Yet for all the emphasis on measurable outcomes in math and science, there is a concern that the demands of the future workforce will be even more complex. "We need to layer on a set of skills that will allow students to deal with the new work environment," said Michigan's Hanlon, "which is things like the confidence and experience to innovate, to create, the ability to reinvent themselves, the ability to work in teams, particularly with diverse sets of people and increasingly in an international situation." You can't measure that.
[Learn about programs that are combatting students' disinterest in the sciences.]
• Needed innovations: Looking ahead, there seems to be a slow but insistent move toward rearranging the structure of the university. "There has to be a real transformation in our system where we introduce a new dynamic of continuous productivity improvement in higher education, something that hasn't occurred before," said the Education Department's Ochoa. There are various avenues favored by administrators, including alliances with two-year colleges, joint ventures with other schools, and building out often lucrative adult and continuing education programs.

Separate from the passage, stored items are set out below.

-- ==== Sys2Proof/Machine/Sequencer.lean ====
section
/-! DEFINITION. Threads and the vendor step opcodes: start, stop and holds, step boundaries, step memory and the opcodes of Table 9.3
(R263 to R278, R281, R290 to R294, R298, R304, R313). -/

namespace Sys2Proof.Machine

/-! ### Step memory and regions (R267) -/

/-- A step instruction of a Course. -/
def State.stepWord (s : State) (c a : Nat) : Nat := Tbl.get s.seq.stepMem 0 (32768 * c + a % 32768)

/-- The word a thread reads at an address, open after a host error of its site. -/
def State.stepSeen (s : State) (k a : Nat) : Nat :=
  match (s.thr k).wild with
  | some v => Config.openNat 31 [v, k, a] % 18446744073709551616
  | none => s.stepWord (k / 8) a
/-- A thread's region length; 0 acts as 32,768. -/
def State.regLen (s : State) (k : Nat) : Nat :=
  let n := s.fld F.SEQ_TREGION_len (k / 8) (k % 8)
  if n = 0 ∨ 32768 < n then 32768 else n

/-! ### The autonomy walk (R24, R268) -/

/-- The address of a place past the end of a region, which the walk gives no step. -/
def offEnd : Nat := 65536

/-- A place of the walk: address, step stack, pitch in force, time covered in ns. -/
structure Walk where
  addr : Nat
  stack : List Nat
  pitch : Nat
  sum : Nat
deriving DecidableEq, Repr

/-- The time that the contexts a step names cover, ns; an open-ended one counts a slot. -/
def State.ctxCover (s : State) (k o pitch : Nat) : Nat :=
  if oprCount o = 0 then pitch
  else
    match (ctxCost ((ctxRange (oprCtx o) (oprCount o)).map (fun n => s.ctx (k / 8) n))).2.1 with
    | some d => d
    | none => pitch

/-- One step of the walk: whether this place refuses the start, and the places that follow. -/
def State.walkStep (s : State) (k : Nat) (w : Walk) : Bool × List Walk :=
  let len := s.regLen k
  let off := s.regOff k w.addr
  if w.addr = offEnd ∨ len ≤ off then (decide (w.sum < 5000000), [])          -- fell off the region's end
  else
    let i := s.stepWord (k / 8) w.addr
    let o := oprOf i
    let next (sum pitch : Nat) : Walk := { w with addr := if off + 1 < len then (w.addr + 1) % 32768 else offEnd, sum, pitch }
    let out (t : Nat) : Bool := decide (len ≤ s.regOff k t)
    let tgt := bitsAt o 47 33
    let go (t : Nat) : Walk := { w with addr := t }
    if !(maskField i).testBit (k % 8) then (false, [next w.sum w.pitch])
    else
      match opOf i with
      | 0x01 => (false, [])
      | 0x02 => (decide (w.sum < 5000000), [])
      | 0x03 => (false, [next w.sum (max 100 (bitsAt o 47 16))])
      | 0x08 | 0x09 | 0x0A => (false, [next (w.sum + s.ctxCover k o w.pitch) w.pitch])
      | 0x10 =>
        let cond := bitsAt o 32 27
        let always := (cond == 0 && !o.testBit 26) || ((cond == 1 || cond == 63) && o.testBit 26)
        let never := ((cond == 1 || cond == 63) && !o.testBit 26) || (cond == 0 && o.testBit 26)
        let br := if never then [] else [go tgt]
        (!never && out tgt, br ++ (if always then [] else [next w.sum w.pitch]))
      | 0x11 => (out tgt, [next w.sum w.pitch, go tgt])
      | 0x12 => if 4 ≤ w.stack.length then (false, []) else (out tgt, [{ w with addr := tgt, stack := (w.addr + 1) % 32768 :: w.stack }])
      | 0x13 =>
        match w.stack with
        | [] => (false, [])
        | t :: r => (out t, [{ w with addr := t, stack := r }])
      | 0x20 => if o.testBit 31 then (false, []) else (false, [next w.sum w.pitch])
      | 0x28 => (false, [next (w.sum + w.pitch) w.pitch])
      | 0x30 => (false, [next (w.sum + bitsAt o 47 16 * w.pitch) w.pitch])
      | op =>
        if 0xC0 ≤ op then
          (false, [next (w.sum + (if s.bit F.CTX_CTRL_pf_cust (k / 8) then s.ctxCover k o w.pitch else w.pitch)) w.pitch])
        else if op = 0x00 ∨ op = 0x18 ∨ op = 0x19 ∨ op = 0x21 then (false, [next w.sum w.pitch])
        else (false, [])

/-- The walk: every place is taken again only when it is reached with less time covered. -/
def State.walk (s : State) (k : Nat) : Nat → List Walk → List Walk → Bool
  | 0, _, _ => true
  | _ + 1, [], _ => true
  | n + 1, w :: work, seen =>
    if seen.any (fun v => v.addr == w.addr && v.stack == w.stack && v.pitch == w.pitch && decide (v.sum ≤ w.sum)) then State.walk s k n work seen
    else
      let (bad, l) := s.walkStep k w
      if bad then false else State.walk s k n (l ++ work) (w :: seen)
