-- ==== Sys2Proof/Machine/Serve.lean ====
section
/-! DEFINITION. Requests buffered in an outage are carried out when service resumes (R469): each runs its own meaning again, with its
ingress instant and the LATE flag. -/

namespace Sys2Proof.Machine

/-- The meaning of a request that was buffered; a command that is no ADP request is never buffered. -/
def serveOne (i : Instr) (s : State) : Host.Outcome State Fault Refusal :=
  match i with
  | .calRestart path => execCalRestart path s
  | .timekeeperSelectionWrite h d => execTimekeeperSelectionWrite h d s
  | .chipNumberWrite h d => execChipNumberWrite h d s
  | .bondSlotWrite h d n sub => execBondSlotWrite h d n sub s
  | .bondForm h d n => execBondForm h d n s
  | .bondDissolve h d n => execBondDissolve h d n s
  | .bondResume h d n => execBondResume h d n s
  | .kReset path => execKReset path s
  | .budgetWrite path v => execBudgetWrite path v s
  | .analogReserveWrite path v => execAnalogReserveWrite path v s
  | .modeChangeCommand h d => execModeChangeCommand h d s
  | .strobeNow h d c => execStrobeNow h d c s
  | .tripLatchClear path c p holds => execTripLatchClear path c p holds s
  | .pinRepair h d c => execPinRepair h d c s
  | .spareRelease h c => execSpareRelease h c s
  | .deratedRestore h d c p => execDeratedRestore h d c p s
  | .envelopeWrite h d c n current => execEnvelopeWrite h d c n current s
  | .applyNow path c => execApplyNow path c s
  | .timingSetWrite h d c ss edges => execTimingSetWrite h d c ss edges s
  | .fixtureDeskewWrite h d c pp => execFixtureDeskewWrite h d c pp s
  | .descriptorWrite h d c => execDescriptorWrite h d c s
  | .jumpRequest path c => execJumpRequest path c s
  | .apgEnableWrite path c on => execApgEnableWrite path c on s
  | .failBufferReadIndex h d c => execFailBufferReadIndex h d c s
  | .tallyClear path c t => execTallyClear path c t s
  | .threadStart path k => execThreadStart path k s
  | .threadStop path k => execThreadStop path k s
  | .ownerHold path k => execOwnerHold path k s
  | .ownerResume path k => execOwnerResume path k s
  | .setEventFlags path k mask => execSetEventFlags path k mask s
  | .stepMemoryWrite h d c => execStepMemoryWrite h d c s
  | .threadConfigWrite h d k => execThreadConfigWrite h d k s
  | .slotGridWrite h d k => execSlotGridWrite h d k s
  | .waitLimitWrite h d c => execWaitLimitWrite h d c s
  | .courseRestart path c => execCourseRestart path c s
  | .customerImageLoad h d => execCustomerImageLoad h d s
  | .contextWrite h d => execContextWrite h d s
  | .ringAcknowledge h d => execRingAcknowledge h d s
  | .statClear path site => execStatClear path site s
  | .smuTripLatchClear path m holds => execSmuTripLatchClear path m holds s
  | .smuRepair h d q => execSmuRepair h d q s
  | .smuRestore h d m => execSmuRestore h d m s
  | .smuForceNow h d q => execSmuForceNow h d q s
  | .smuEnvelopeWrite h d m current => execSmuEnvelopeWrite h d m current s
  | .wavFlagClear path w => execWavFlagClear path w s
  | .wavReservationWrite h d => execWavReservationWrite h d s
  | .wavRestore h d w => execWavRestore h d w s
  | .wavEnvelopeWrite h d w => execWavEnvelopeWrite h d w s
  | .softwareEvent h d n => execSoftwareEvent h d n s
  | .armNow h d => execArmNow h d s
  | .disarmAll path => execDisarmAll path s
  | .acqUnitEnable path u on => execAcqUnitEnable path u on s
  | .acqUnitConfigWrite h d u fn => execAcqUnitConfigWrite h d u fn s
  | .acqReadIndexWrite path u v => execAcqReadIndexWrite path u v s
  | .captureLogAcknowledge h d => execCaptureLogAcknowledge h d s
  | .flnCounterClear h d n => execFlnCounterClear h d n s
  | .eyeScanStart path n => execEyeScanStart path n s
  | .flnRestore h d n => execFlnRestore h d n s
  | .serAppend h d c => execSerAppend h d c s
  | .serRxRemove h d c => execSerRxRemove h d c s
  | .serStartNow h d c => execSerStartNow h d c s
  | .serAbort h d c => execSerAbort h d c s
  | .adpOpen port addr seq role telPort bytes => execAdpOpen port addr seq role telPort bytes s
  | .adpClose h => execAdpClose h s
  | .adpRenew h => execAdpRenew h s
  | .adpRead h items => execAdpRead h items s
  | .adpWrite h items => execAdpWrite h items s
  | .adpTunnel h items => execAdpTunnel h items s
  | .bulkOpen h idx sub dir len arg => execBulkOpen h idx sub dir len arg s
  | .bulkCancel h id => execBulkCancel h id s
  | .leaseResume h d => execLeaseResume h d s
  | .autonomousRunWrite h d => execAutonomousRunWrite h d s
  | .allowlistWrite h d => execAllowlistWrite h d s
  | .networkConfigWrite h d idx p => execNetworkConfigWrite h d idx p s
  | .macsecKeyWrite h d p => execMacsecKeyWrite h d p s
  | .restoreDefaults h d => execRestoreDefaults h d s
  | .faultClear path mask => execFaultClear path mask s
  | .firstFaultRearm path => execFirstFaultRearm path s
  | .faultInject path => execFaultInject path s
  | .escalationTimeWrite h d => execEscalationTimeWrite h d s
  | .restoreSite h d site => execRestoreSite h d site s
  | .restoreCourse h d c => execRestoreCourse h d c s
  | .bistStart path => execBistStart path s
  | .bistAbort path => execBistAbort path s
  | .fuseSoftRepairMap h d bad => execFuseSoftRepairMap h d bad s
  | .hardPpr h d n => execHardPpr h d n s
  | .calLoadDraft h d => execCalLoadDraft h d s
  | .calDraftWrite h d => execCalDraftWrite h d s
  | .calCommit h d => execCalCommit h d s
  | .calRefModeWrite h d => execCalRefModeWrite h d s
  | .standardValueWrite h d => execStandardValueWrite h d s
  | .calRun h d => execCalRun h d s
  | .rollbackAdvance h d => execRollbackAdvance h d s
  | .keyEnrol h d => execKeyEnrol h d s
  | .idleBankLoad h d => execIdleBankLoad h d s
  | .firmwareSwitch h d => execFirmwareSwitch h d s
  | .quoteNonceWrite h d => execQuoteNonceWrite h d s
  | .attestationQuote h => execAttestationQuote h s
  | .keystoneLockstepDisagree => .next s
  | .keystoneChangeoverComplete _ => .next s
  | .keystoneServiceResume _ => .next s
  | .plumbCheckStart _ _ => .next s
  | .plumbCheckComplete _ _ _ _ _ => .next s
  | .plumbCandidateCheck _ _ => .next s
  | .comparatorSelfCheck _ _ _ => .next s
  | .plumbGapTimeout _ _ => .next s
  | .patrolScrub _ _ => .next s
  | .nvmWearLevelling _ _ => .next s
  | .syncEdge _ => .next s
  | .refclkLoss => .next s
  | .refclkStable => .next s
  | .syncAbsent => .next s
  | .timekeeperAbsent => .next s
  | .ptpSyncReceive _ _ _ _ _ _ => .next s
  | .ptpDelayReq _ => .next s
  | .ptpSyncTimeout => .next s
  | .domainHoldoverLimit => .next s
  | .presenceSend => .next s
  | .leaderFramesSend _ => .next s
  | .presence _ _ _ _ _ _ _ => .next s
  | .posConflict => .next s
  | .timeFrame _ _ _ _ => .next s
  | .alignFrame _ _ _ => .next s
  | .trimFrame _ _ => .next s
  | .calFrame _ _ _ _ => .next s
  | .initialCalibrationComplete _ => .next s
  | .linesEnWrite _ => .next s
  | .join _ _ _ _ _ _ => .next s
  | .ready _ _ _ _ => .next s
  | .bondReadyDeadline _ => .next s
  | .bondActivation _ => .next s
  | .beatSend _ => .next s
  | .beat _ _ _ _ => .next s
  | .memberBeatSend _ => .next s
  | .memberBeat _ _ _ _ => .next s
  | .memberAbsent _ _ => .next s
  | .defer _ _ _ _ => .next s
  | .splitSend _ _ => .next s
  | .split _ _ _ _ => .next s
  | .bondLatencyCheck => .next s
  | .bondDissolveComplete _ => .next s
  | .launchRecordEntry _ _ _ _ _ _ _ _ => .next s
  | .loadStrobe _ => .next s
  | .segmentStart _ => .next s
  | .modeChange => .next s
  | .smuForce _ => .next s
  | .smuRangeStep _ => .next s
  | .smuAperture _ => .next s
  | .wavStart _ => .next s
  | .wavStop _ => .next s
  | .flnStart => .next s
  | .serStart _ => .next s
  | .trigOut => .next s
  | .markerOut => .next s
  | .acqArm => .next s
  | .admissionDecision => .next s
  | .bondedCommit => .next s
  | .stepEnd _ => .next s
  | .powerSample _ _ => .next s
  | .ledgerBinRetire => .next s
  | .thermalSample _ => .next s
  | .levelDwellEnd _ => .next s
  | .thermalHaltEnd => .next s
  | .throttleUpdate => .next s
  | .temperatureCorrectionRecompute => .next s
  | .trip _ _ => .next s
  | .pmuMeasurementComplete _ _ _ _ => .next s
  | .repairSwapComplete _ => .next s
  | .vectorStart _ _ => .next s
  | .jumpDecisionPoint _ => .next s
  | .runEnd _ => .next s
  | .headFetchComplete _ _ => .next s
  | .refillStarve _ => .next s
  | .refillResume _ => .next s
  | .dramLineRetry _ _ _ _ _ _ _ => .next s
  | .apgInstructionEnd _ => .next s
  | .fcRestart _ => .next s
  | .stepBoundary _ => .next s
  | .stepNop _ _ => .next s
  | .progEnd _ _ => .next s
  | .stepHold _ _ => .next s
  | .stepSlot _ _ => .next s
  | .stepRun _ _ => .next s
  | .stepLevel _ _ => .next s
  | .stepMeas _ _ => .next s
  | .stepBr _ _ => .next s
  | .stepLoop _ _ => .next s
  | .stepCall _ _ => .next s
  | .stepRet _ _ => .next s
  | .stepJump _ _ => .next s
  | .talclr _ _ => .next s
  | .stepBin _ _ => .next s
  | .stepPost _ _ => .next s
  | .waitev _ _ => .next s
  | .stepDelay _ _ => .next s
  | .customerOpcode _ _ => .next s
  | .mov _ => .next s
  | .add _ => .next s
  | .sub _ => .next s
  | .aluAnd _ => .next s
  | .aluOr _ => .next s
  | .aluXor _ => .next s
  | .shl _ => .next s
  | .shr _ => .next s
  | .asr _ => .next s
  | .cmp _ => .next s
  | .tst _ => .next s
  | .mul _ => .next s
  | .mulh _ => .next s
  | .aluMin _ => .next s
  | .aluMax _ => .next s
  | .aluExt _ => .next s
  | .sext _ => .next s
  | .bset _ => .next s
  | .bclr _ => .next s
  | .cont _ _ => .next s
  | .branch _ _ => .next s
  | .microCall _ _ => .next s
  | .microRet _ _ => .next s
  | .commit _ _ => .next s
  | .microEnd _ _ => .next s
  | .abort _ _ => .next s
  | .rdreg _ => .next s
  | .wrreg _ => .next s
  | .ctxf _ => .next s
  | .ctxs _ => .next s
  | .ctxa _ => .next s
  | .cost _ => .next s
  | .unitSlot _ => .next s
  | .unitAdmit _ => .next s
  | .launch _ => .next s
  | .rkrd _ => .next s
  | .rkwr _ => .next s
  | .unitPost _ => .next s
  | .jreq _ => .next s
  | .tclr _ => .next s
  | .spush _ => .next s
  | .spop _ => .next s
  | .evset _ => .next s
  | .evclr _ => .next s
  | .spc _ => .next s
  | .movs _ => .next s
  | .movt _ => .next s
  | .timer _ => .next s
  | .vcall _ _ => .next s
  | .issue _ => .next s
  | .finish _ => .next s
  | .segstart _ => .next s
  | .waitRelease _ => .next s
  | .waitLimitTimeout _ => .next s
  | .threadTimerExpiry _ => .next s
  | .parityReloadComplete _ _ => .next s
  | .shadowUncorrectable _ => .next s
  | .customerImageCourseCopy _ => .next s
  | .ctxfProceed _ => .next s
  | .contextFetchComplete _ => .next s
  | .contextPrefetch _ => .next s
  | .cacheFlush _ => .next s
  | .resultArrival _ => .next s
  | .resultRecordWrite _ => .next s
  | .smuMonitorTrip _ => .next s
  | .smuMeasurementDelivery _ _ => .next s
  | .smuPulseEnd _ => .next s
  | .kelvinOpen _ => .next s
  | .smuDissipationSample _ _ _ => .next s
  | .smuAutozeroStart _ => .next s
  | .smuAutozeroComplete _ _ _ _ _ => .next s
  | .smuRepairComplete _ => .next s
  | .wavUnderrun _ => .next s
  | .wavOneShotDone _ => .next s
  | .wavCaptureEnd _ _ => .next s
  | .wavReductionDelivery _ => .next s
  | .wavCurrentLimit _ _ => .next s
  | .wavPlumbCheck _ _ => .next s
  | .triggerEvent _ _ => .next s
  | .acqSegmentComplete _ _ => .next s
  | .deadTimeEnd _ => .next s
  | .smuIntervalSample _ _ => .next s
  | .flnGateOpen _ => .next s
  | .flnGateClose _ => .next s
  | .flnAdaptationComplete _ => .next s
  | .flnAdaptationTimeout _ => .next s
  | .flnCheckerLock _ => .next s
  | .flnLockLoss _ => .next s
  | .flnBitError _ _ => .next s
  | .eyeScanComplete _ _ => .next s
  | .serEntryStart _ => .next s
  | .serEntryEnd _ _ => .next s
  | .serTargetSelectAssert _ => .next s
  | .serTargetSelectRelease _ _ => .next s
  | .bulkData _ _ _ _ _ _ _ => .next s
  | .bulkAck _ _ _ _ _ => .next s
  | .bulkAckTimer _ => .next s
  | .bulkResendTimer _ => .next s
  | .bulkEnd _ => .next s
  | .bulkStallTimeout _ => .next s
  | .leaseLapse => .next s
  | .observerTimeout _ => .next s
  | .macsecIntegrityFail _ => .next s
  | .linkDown _ => .next s
  | .linkUp _ => .next s
  | .lldpTransmit => .next s
  | .lldpReceive _ _ _ _ => .next s
  | .telemetrySample => .next s
  | .storedValueJournaled _ => .next s
  | .registerWrite _ _ => .next s
  | .faultReport _ _ _ _ => .next s
  | .firstFaultWindowClose => .next s
  | .escalationExpiry => .next s
  | .fcOvfClear => .next s
  | .collectorSelfCheck _ => .next s
  | .faultLogWrite => .next s
  | .bistSliceStart => .next s
  | .bistComplete _ _ _ _ _ => .next s
  | .bistTimeLimit => .next s
  | .calRunComplete _ => .next s
  | .switchLoaded _ => .next s
  | .switchQuietPoint => .next s
  | .probationEnd => .next s
  | .switchRevert => .next s
  | .powerOnResetAssert _ _ => .next s
  | .resetNAssert => .next s
  | .resetRelease _ _ _ => .next s
  | .startupStepComplete _ _ _ => .next s
  | .railOutOfRange _ => .next s
  | .aliveToggle => .next s
  | .tapReset => .next s
  | .tapIdcode => .next s
  | .samplePreload _ => .next s
  | .tapExtest => .next s
  | .tapClamp => .next s
  | .tapHighz => .next s
  | .tapBypass => .next s
  | .calCommitComplete _ => .next s
  | .holdOffEnd _ => .next s
  | .smuClamp _ _ => .next s
  | .wavInternalSample _ => .next s
  | .ptpDelayRespReceive _ _ => .next s
  | .bistSliceComplete => .next s

/-- Requests before another: the earlier ingress instant, E0 first on a tie (R469). -/
def Buffered.before (a b : Buffered) : Bool := decide (a.ingress < b.ingress) || (a.ingress == b.ingress && decide (a.port ≤ b.port))

/-- A request put in its place in the order in which requests are processed. -/
def insertBuffered (b : Buffered) : List Buffered → List Buffered
  | [] => [b]
  | x :: l => if x.before b then x :: insertBuffered b l else b :: x :: l

/-- Buffered requests in the order in which they are processed. -/
def orderBuffered (l : List Buffered) : List Buffered := l.foldl (fun a b => insertBuffered b a) []

/-- Serves buffered requests in order. -/
def serveAll : List Buffered → State → Host.Outcome State Fault Refusal
  | [], s => .next { s with ks := { s.ks with serving := none } }
  | b :: l, s =>
    match serveOne b.cmd { s with ks := { s.ks with serving := some b.ingress } } with
    | .next s => serveAll l s
    | r => r

end Sys2Proof.Machine
end

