-- ==== Sys2Proof/Machine/Dispatch.lean ====
section
/-! DEFINITION. The dispatch: one arm for each command, each one direct call of its meaning. -/

namespace Sys2Proof.Machine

Not an issue is the online for-profit model, which officials don't consider a threat, nor online education in general: few expect to be granting online bachelor's degrees. Technology and its ability to make teachers and students more productive is another matter, though more in terms of talk than action.
"We haven't really had a great discussion in the academy yet about how it's changing what we teach," said Rollins College's Duncan. "And because the academy changes at glacial speeds it will take a little while for us to catch up."
A large area of interest is redefining schools as a community resource and the partnerships that emerge from that, whether related to workforce, K-12 education, adult education, community college feeder programs, or industry research.
As Houston's Khator put it, "Trying to run on your own does not work and it will not work. So we've created many partnerships. That is the future for us." One size will not fit all, but the principle of refining a school's mission looks to be crucial. "Schools are having to find their centers of excellence," said Duncan. "What they're known for."